» **PROBLEM TO WORK ON**: Here is the task for the records below: repeat exactly the lines from the one with "(∀ s : State, s.pending" to the one with "nbits w = s", both included, and nothing else.

(DATA FOR THIS EXERCISE Opens)

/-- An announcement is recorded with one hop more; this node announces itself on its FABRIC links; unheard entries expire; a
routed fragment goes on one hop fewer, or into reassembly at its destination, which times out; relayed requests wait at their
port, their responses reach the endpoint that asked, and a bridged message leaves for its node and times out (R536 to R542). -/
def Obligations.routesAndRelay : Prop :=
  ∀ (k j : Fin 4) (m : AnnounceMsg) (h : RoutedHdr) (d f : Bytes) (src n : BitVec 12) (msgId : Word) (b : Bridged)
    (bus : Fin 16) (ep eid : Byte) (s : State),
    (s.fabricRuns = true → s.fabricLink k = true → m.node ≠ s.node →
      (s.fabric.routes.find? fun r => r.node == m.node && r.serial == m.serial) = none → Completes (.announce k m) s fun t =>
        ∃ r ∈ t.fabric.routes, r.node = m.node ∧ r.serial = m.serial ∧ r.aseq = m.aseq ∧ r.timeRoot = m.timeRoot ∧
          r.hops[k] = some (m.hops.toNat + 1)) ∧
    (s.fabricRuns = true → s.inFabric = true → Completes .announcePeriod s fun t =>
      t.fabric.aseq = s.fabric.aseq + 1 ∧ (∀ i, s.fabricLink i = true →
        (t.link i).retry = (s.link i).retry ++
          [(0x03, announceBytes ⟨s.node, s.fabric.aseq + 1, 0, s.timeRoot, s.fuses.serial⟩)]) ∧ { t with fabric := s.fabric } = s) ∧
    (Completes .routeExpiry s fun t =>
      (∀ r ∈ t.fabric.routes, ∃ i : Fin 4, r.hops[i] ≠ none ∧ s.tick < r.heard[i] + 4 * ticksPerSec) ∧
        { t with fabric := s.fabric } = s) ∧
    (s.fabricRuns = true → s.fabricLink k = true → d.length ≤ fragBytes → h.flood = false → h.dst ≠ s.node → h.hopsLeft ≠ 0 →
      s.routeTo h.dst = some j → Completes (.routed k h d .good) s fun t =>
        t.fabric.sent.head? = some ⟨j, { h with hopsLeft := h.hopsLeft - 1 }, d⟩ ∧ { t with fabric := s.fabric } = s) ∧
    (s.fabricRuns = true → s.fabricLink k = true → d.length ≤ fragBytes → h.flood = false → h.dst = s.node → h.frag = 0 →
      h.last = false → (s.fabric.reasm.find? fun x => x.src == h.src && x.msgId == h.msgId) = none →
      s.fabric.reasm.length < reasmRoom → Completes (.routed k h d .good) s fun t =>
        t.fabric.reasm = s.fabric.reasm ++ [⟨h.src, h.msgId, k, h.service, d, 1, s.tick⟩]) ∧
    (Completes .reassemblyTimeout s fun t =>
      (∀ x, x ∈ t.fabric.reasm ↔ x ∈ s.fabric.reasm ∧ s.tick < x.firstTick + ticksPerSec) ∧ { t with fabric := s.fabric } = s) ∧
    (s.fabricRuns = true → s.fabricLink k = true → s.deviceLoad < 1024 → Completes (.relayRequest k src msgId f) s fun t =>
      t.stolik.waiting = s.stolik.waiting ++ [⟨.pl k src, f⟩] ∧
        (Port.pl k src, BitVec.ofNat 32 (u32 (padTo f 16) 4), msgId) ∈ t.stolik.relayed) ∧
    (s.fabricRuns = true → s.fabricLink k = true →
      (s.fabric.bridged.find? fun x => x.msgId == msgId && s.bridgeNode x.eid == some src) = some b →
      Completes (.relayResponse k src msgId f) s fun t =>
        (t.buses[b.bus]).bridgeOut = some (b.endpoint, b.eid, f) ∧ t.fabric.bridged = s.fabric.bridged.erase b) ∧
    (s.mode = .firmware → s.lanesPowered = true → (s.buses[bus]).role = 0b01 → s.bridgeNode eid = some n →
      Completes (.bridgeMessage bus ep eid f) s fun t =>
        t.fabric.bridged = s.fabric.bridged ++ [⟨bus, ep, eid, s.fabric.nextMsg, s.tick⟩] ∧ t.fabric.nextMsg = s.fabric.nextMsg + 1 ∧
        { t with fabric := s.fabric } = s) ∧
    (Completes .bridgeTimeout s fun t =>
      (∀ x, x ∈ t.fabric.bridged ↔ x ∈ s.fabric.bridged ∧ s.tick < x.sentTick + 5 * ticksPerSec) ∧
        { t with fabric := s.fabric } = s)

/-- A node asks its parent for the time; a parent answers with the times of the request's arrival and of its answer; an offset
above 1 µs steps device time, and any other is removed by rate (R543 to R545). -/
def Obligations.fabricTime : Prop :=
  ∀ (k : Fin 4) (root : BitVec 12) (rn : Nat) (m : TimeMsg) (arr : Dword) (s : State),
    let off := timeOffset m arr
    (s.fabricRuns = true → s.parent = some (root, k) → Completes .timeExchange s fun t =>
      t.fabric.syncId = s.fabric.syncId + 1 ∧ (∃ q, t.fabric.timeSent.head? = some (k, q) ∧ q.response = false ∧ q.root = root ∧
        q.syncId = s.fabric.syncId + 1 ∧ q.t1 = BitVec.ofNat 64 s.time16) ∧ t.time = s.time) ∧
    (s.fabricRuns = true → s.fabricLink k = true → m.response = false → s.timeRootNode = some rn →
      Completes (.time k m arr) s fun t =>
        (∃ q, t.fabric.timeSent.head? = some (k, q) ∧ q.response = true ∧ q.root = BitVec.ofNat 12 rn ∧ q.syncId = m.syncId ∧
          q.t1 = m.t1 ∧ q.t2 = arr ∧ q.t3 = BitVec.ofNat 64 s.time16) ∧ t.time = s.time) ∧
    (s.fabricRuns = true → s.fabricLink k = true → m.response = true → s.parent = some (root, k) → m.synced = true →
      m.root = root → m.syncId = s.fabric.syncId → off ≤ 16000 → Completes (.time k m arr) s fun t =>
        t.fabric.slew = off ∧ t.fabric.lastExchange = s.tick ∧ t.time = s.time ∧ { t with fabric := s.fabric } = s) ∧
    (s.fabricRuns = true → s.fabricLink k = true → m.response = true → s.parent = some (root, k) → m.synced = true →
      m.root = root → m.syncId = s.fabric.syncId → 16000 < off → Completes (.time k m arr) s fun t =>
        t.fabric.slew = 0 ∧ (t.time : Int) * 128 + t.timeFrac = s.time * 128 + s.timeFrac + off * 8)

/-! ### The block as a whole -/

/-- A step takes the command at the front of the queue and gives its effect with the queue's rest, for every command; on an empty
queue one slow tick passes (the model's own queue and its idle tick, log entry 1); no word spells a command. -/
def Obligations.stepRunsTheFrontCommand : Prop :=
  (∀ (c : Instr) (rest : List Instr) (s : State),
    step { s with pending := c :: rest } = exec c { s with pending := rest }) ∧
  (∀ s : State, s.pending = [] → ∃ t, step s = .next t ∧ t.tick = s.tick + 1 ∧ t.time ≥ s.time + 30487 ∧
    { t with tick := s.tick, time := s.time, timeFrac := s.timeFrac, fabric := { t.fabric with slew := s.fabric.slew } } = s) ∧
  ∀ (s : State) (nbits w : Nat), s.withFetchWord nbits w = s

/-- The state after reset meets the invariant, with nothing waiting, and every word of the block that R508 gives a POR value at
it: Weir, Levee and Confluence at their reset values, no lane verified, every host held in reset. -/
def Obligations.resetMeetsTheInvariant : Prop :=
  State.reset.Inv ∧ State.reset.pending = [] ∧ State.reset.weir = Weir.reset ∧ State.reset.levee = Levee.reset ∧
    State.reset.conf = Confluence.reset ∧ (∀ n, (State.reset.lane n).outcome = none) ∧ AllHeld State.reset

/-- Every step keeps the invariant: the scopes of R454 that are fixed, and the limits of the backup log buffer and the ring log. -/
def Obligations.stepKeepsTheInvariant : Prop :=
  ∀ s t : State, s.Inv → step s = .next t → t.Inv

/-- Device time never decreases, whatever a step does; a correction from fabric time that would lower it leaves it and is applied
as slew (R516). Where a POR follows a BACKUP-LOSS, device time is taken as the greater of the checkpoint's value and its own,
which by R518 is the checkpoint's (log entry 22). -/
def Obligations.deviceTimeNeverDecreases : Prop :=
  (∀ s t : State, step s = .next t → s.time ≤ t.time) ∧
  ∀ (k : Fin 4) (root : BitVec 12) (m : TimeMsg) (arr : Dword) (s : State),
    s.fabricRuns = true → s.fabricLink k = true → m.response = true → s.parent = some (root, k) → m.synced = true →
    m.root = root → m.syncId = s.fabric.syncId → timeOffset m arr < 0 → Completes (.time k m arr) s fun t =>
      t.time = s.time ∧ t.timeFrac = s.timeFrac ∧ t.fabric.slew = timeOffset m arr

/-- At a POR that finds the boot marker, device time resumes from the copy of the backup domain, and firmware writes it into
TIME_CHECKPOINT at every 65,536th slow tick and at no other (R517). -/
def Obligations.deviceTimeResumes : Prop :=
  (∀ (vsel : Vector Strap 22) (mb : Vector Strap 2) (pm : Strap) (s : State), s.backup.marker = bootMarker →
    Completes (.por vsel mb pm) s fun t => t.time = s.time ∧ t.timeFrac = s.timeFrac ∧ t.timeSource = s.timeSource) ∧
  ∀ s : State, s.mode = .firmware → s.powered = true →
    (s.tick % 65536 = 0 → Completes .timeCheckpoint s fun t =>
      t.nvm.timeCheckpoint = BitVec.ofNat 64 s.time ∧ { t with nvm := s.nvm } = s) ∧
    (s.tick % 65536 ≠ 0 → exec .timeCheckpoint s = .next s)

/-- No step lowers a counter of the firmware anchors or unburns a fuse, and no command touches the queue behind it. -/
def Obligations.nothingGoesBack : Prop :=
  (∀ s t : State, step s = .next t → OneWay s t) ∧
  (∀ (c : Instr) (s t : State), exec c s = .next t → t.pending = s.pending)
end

(DATA FOR THIS EXERCISE Closes)

» **ANSWER BOX**:
  (∀ s : State, s.pending = [] → ∃ t, step s = .next t ∧ t.tick = s.tick + 1 ∧ t.time ≥ s.time + 30487 ∧
    { t with tick := s.tick, time := s.time, timeFrac := s.timeFrac, fabric := { t.fabric with slew := s.fabric.slew } } = s) ∧
  ∀ (s : State) (nbits w : Nat), s.withFetchWord nbits w = s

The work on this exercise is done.